The Auto Channel
The Largest Independent Automotive Research Resource
The Largest Independent Automotive Research Resource
Official Website of the New Car Buyer

Earnings Continue to Rebound at Pep Boys; Company Reports $.18 vs. Adjusted $.09 in 1st Quarter

    PHILADELPHIA--May 17, 2001--The Pep Boys - Manny, Moe & Jack , the nation's leading full service automotive aftermarket chain, announced a significant increase in earnings per share for the thirteen weeks ended May 5, 2001.
    The Company earned $.18 per share as compared to the $.09 reported last year before inclusion of a $.04 per share net gain on the early retirement of debt.

    Sales

    Sales for the quarter ended May 5, 2001, which reflected the negative impact of 38 store closures and other steps that were taken in October 2000 in conjunction with implementing the Company's previously announced "Profit Enhancement Plan," were $551,383,000, 10.3% less than the $614,809,000 recorded last year.
    Service labor revenue, exclusive of installed product, was $108,474,000, 7.4% less than the $117,089,000 recorded last year.
    Continued weakness in "do-it-yourself" sales, challenging economic conditions and the negative impact of steps that were taken in October 2000, collectively contributed to the 7.6% decline in comparable store sales. During the quarter, comparable service labor revenue and comparable merchandise sales declined 4.0% and 8.5% respectively.
    Service labor revenue, installed product, tires and commercial delivery accounted for approximately 56% of total sales.

    Earnings

    An improvement in merchandise and service center margins as well as lower operating expenses more than offset the decline in sales. As a result, the Company achieved net earnings of $9,108,000 ($.18 per share - basic and diluted), compared to $6,447,000 ($.13 per share - basic and diluted), which includes $2,040,000 ($.04 per share - basic and diluted) net gain on the early retirement of debt.

    Commentary

    Pep Boys' Chief Executive Officer, Mitchell G. Leibovitz, made the following comments:
    "We are pleased to report a significant improvement in our first quarter results.
    "The improvement in our performance was a direct result of the steps that we took last October to enhance our future profitability. Although many of those steps have had a negative impact on sales, they have had a positive impact on earnings.
    "That being said, April sales were better than the levels that we achieved in February and March and we anticipate continued improvement in our merchandise margins, gross profit from service center operations and general and administrative expenses.
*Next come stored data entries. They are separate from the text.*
/-- The oldest fetched descriptor of a ring with an opcode that may start. -/
def State.startable (s : State) (r op : Nat) : Option Fetched :=
  s.fetched.find? (fun f => f.ring == r && descOp f.words == op && s.mayStart f)

/-- The rows of a COPY or FILL body. -/
def descRuns (src dst : Nat) (ws : List W64) : List (Int × Int × Nat) :=
  let inner := bits (descWord ws 0x18) 0 32
  let rows := bits (descWord ws 0x18) 32 32
  let ss := signed 32 (bits (descWord ws 0x20) 0 32)
  let ds := signed 32 (bits (descWord ws 0x20) 32 32)
  (List.range rows).map (fun (r : Nat) => ((src : Int) + (r : Int) * ss, (dst : Int) + (r : Int) * ds, inner))

/-- The move a COPY or FILL descriptor describes; none where R193 refuses it. -/
def State.descJob (s : State) (f : Fetched) (fill : Bool) : Option MoveJob :=
  let ws := f.words
  let p := f.ring / 1024
  let host := fun (x : Side) => x == .host && s.fld (Csr.memRingSts_kind f.ring) == 2
  let inner := bits (descWord ws 0x18) 0 32
  let rows := bits (descWord ws 0x18) 32 32
  let sig := descWord ws 0x28
  let sigOk := sig == 0 || (match s.addrWord sig with
    | some (.host, _) | none => false
    | some (_, a) => a % 8 == 0)
  let reserved := bits (ws.headD 0) 10 6 != 0 || bits (ws.headD 0) 40 23 != 0 ||
    (if fill then descWord ws 0x08 != 0 || bits (descWord ws 0x20) 0 32 != 0 else descWord ws 0x30 != 0)
  if inner = 0 ∨ rows = 0 ∨ 2 ^ 24 < rows ∨ sigOk = false ∨ reserved = true then none
  else
    match s.addrWord (descWord ws 0x10) with
    | none => none
    | some (dx, da) =>
      let die := (s.ringTile f.ring).map (fun n => n / 128)
      let mk := fun (src : MoveSrc) (sa : Nat) => some (⟨.desc f.ring f.idx, p, true, die, src, dx, descRuns sa da ws⟩ : MoveJob)
      if host dx then none
      else if fill then mk (.pattern (descWord ws 0x30)) 0
      else
        match s.addrWord (descWord ws 0x08), dx with
        | none, _ => none
        | some (.remote _, _), .remote _ => none
        | some (sx, sa), _ => if host sx then none else mk (.side sx) sa

/-- A COPY or FILL descriptor started. -/
def State.runDesc (s : State) (r : Nat) (fill : Bool) (e : Ecc) : State :=
  match s.startable r (if fill then 2 else 1) with
  | none => s
  | some f =>
    if s.moverReady r then
      match s.descJob f fill with
      | some j => s.runMove j e
      | none => s.endMove (.desc f.ring f.idx) stInvalid
    else s

/-- DESC_COPY (R193). -/
def execDescCopy (ring : Nat) (ecc : Ecc) (s : State) : Res := .next (s.runDesc ring false ecc)

/-- DESC_FILL (R193). -/
def execDescFill (ring : Nat) (s : State) (ecc : Ecc := .ok) : Res := .next (s.runDesc ring true ecc)

/-! ## Answers (R298, R299) -/

/-- A segment record taken out: it has been answered, or has failed (R311). -/
def State.closeSeg (s : State) (g : OutSeg) : State := { s with segs := s.segs.filter (fun x => x.xid != g.xid) }

/-- The request that an answer belongs to: none where the answer is past its life, or a packet of it was missed. -/
def State.answered (s : State) (seg : Segment) : Option OutSeg :=
  if s.segBroken seg.src seg.xid (segClass seg.op) then none else s.segs.find? (fun g => g.xid == seg.xid && g.dev == seg.src)

/-- The answer to a WRITE or a SIGNAL; one whose transfer has ended only frees its segment. -/
def State.takeAck (s : State) (g : OutSeg) (st : Nat) (e : Ecc) : State :=
  let s := s.closeSeg g
  let s := if !g.live then s else if st = 0 then s.afterData g.owner e else s.failMove g.owner st
  s.releaseHeld g.dev

/-- SEG_ACK: the answer to a WRITE or a SIGNAL, or the failure of a READ (R298). -/
def execSegAck (seg : Segment) (s : State) (ecc : Ecc := .ok) : Res :=
  .next (if s.tooOld seg.sendTick then s.expireSegment (hubOf seg.part % 4)
    else
      match s.answered seg with
      | none => s
      | some g => s.takeAck g seg.status ecc)

/-- Data of a READ that arrives: it ends once all of it has come. -/
def State.takeRdata (s : State) (g : OutSeg) (bs : List Byte) (e : Ecc) : State :=
  if bs.length < g.len then
    let s := { s with segs := s.segs.map (fun x =>
      if x.xid = g.xid then { x with addr := x.addr + bs.length, len := x.len - bs.length } else x) }
    if g.live then s.lateData g.owner g.dst g.addr bs e else s
  else
    let s := s.closeSeg g
    (if g.live then s.lateData g.owner g.dst g.addr bs e else s).releaseHeld g.dev

/-- SEG_RDATA: data of a READ. -/
def execSegRdata (seg : Segment) (s : State) (ecc : Ecc := .ok) : Res :=
  .next (if s.tooOld seg.sendTick then s.expireSegment (hubOf seg.part % 4)
    else
      match s.answered seg with
      | none => s
      | some g =>
        if g.op ≠ opRead then s
        else if seg.status ≠ 0 then s.takeAck g seg.status ecc
        else s.takeRdata g (seg.data.take g.len) ecc)

/-- SEGMENT_LOST_TIMEOUT (R299). -/
def execSegmentLostTimeout (xid : Nat) (s : State) : Res :=
  .next (match s.segs.find? (fun g => g.xid == xid) with
    | none => s
    | some g => if s.lifeTicks + 2 ≤ s.ticksSince g.tick then s.takeAck g stLinkLost .ok else s)

/-- HOST_READ_COMPLETION (R182): data for the oldest host read of a ring, which may come in several completions. -/
def execHostReadCompletion (ring : Nat) (data : List (BitVec 8)) (s : State) (ecc : Ecc := .ok) : Res :=
  match s.hostReads.find? (fun h => h.ring == ring) with
  | none => .next s
  | some h =>
    let bs := data.take h.len
    let rest := if bs.length < h.len then
        s.hostReads.map (fun x => if x = h then { x with addr := x.addr + bs.length, len := x.len - bs.length } else x)
      else s.hostReads.erase h
    .next ({ s with hostReads := rest }.lateData (.desc h.ring h.idx) h.dst h.addr bs ecc)

end Sys2Proof.Machine
end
As a result, we enter our second quarter with optimism."


	   Pep Boys Financial Highlights

                                      Thirteen          Thirteen
                                     Weeks Ended       Weeks Ended                                 
                                     May 5, 2001      April 29, 2000
                                    ------------      --------------
Total Revenues                      $551,383,000       $614,809,000
Net Earnings                        $  9,108,000       $  6,447,000(a)
Average Shares-Diluted                51,266,000         51,001,000
Basic Earnings Per Share            $        .18       $        .13(a)
Diluted Earnings Per Share          $        .18       $        .13(a)

	   (a) Includes $2,040,000 ($.04 per share - basic and diluted) net
gain on the early retirement of debt


    Notes: Certain statements made herein, including those discussing management's expectations for future periods, are forward-looking and involve risks and uncertainties. The Company's actual results may differ materially from the results discussed in the forward-looking statements due to factors beyond the control of the Company, including the strength of the national and regional economies and retail and commercial consumers' ability to spend, the health of the various sectors of the market that the Company serves, the weather in geographical regions with a high concentration of the Company's stores, competitive pricing, location and number of competitors' stores and product and labor costs. Further factors that might cause such a difference include, but are not limited to, the factors described in the Company's filings with the Securities and Exchange Commission.

    In accordance with the SEC's recently adopted Regulation FD (fair disclosure), investors will now have an opportunity to listen to the Company's quarterly conference calls discussing its results and related matters. The calls will be broadcast live over the Internet at Broadcast Networks' Vcall web site, located at http://www.vcall.com. The call for the first quarter will be broadcast live on Friday, May 18, at 9:00 AM EST. To listen to the call live, please go to the web site at least 15 minutes early to register, download and install any necessary audio software. For those who cannot listen to the live broadcast, a replay will be available shortly after the call. Supplemental financial information is available on Pep Boys web site at www.pepboys.com.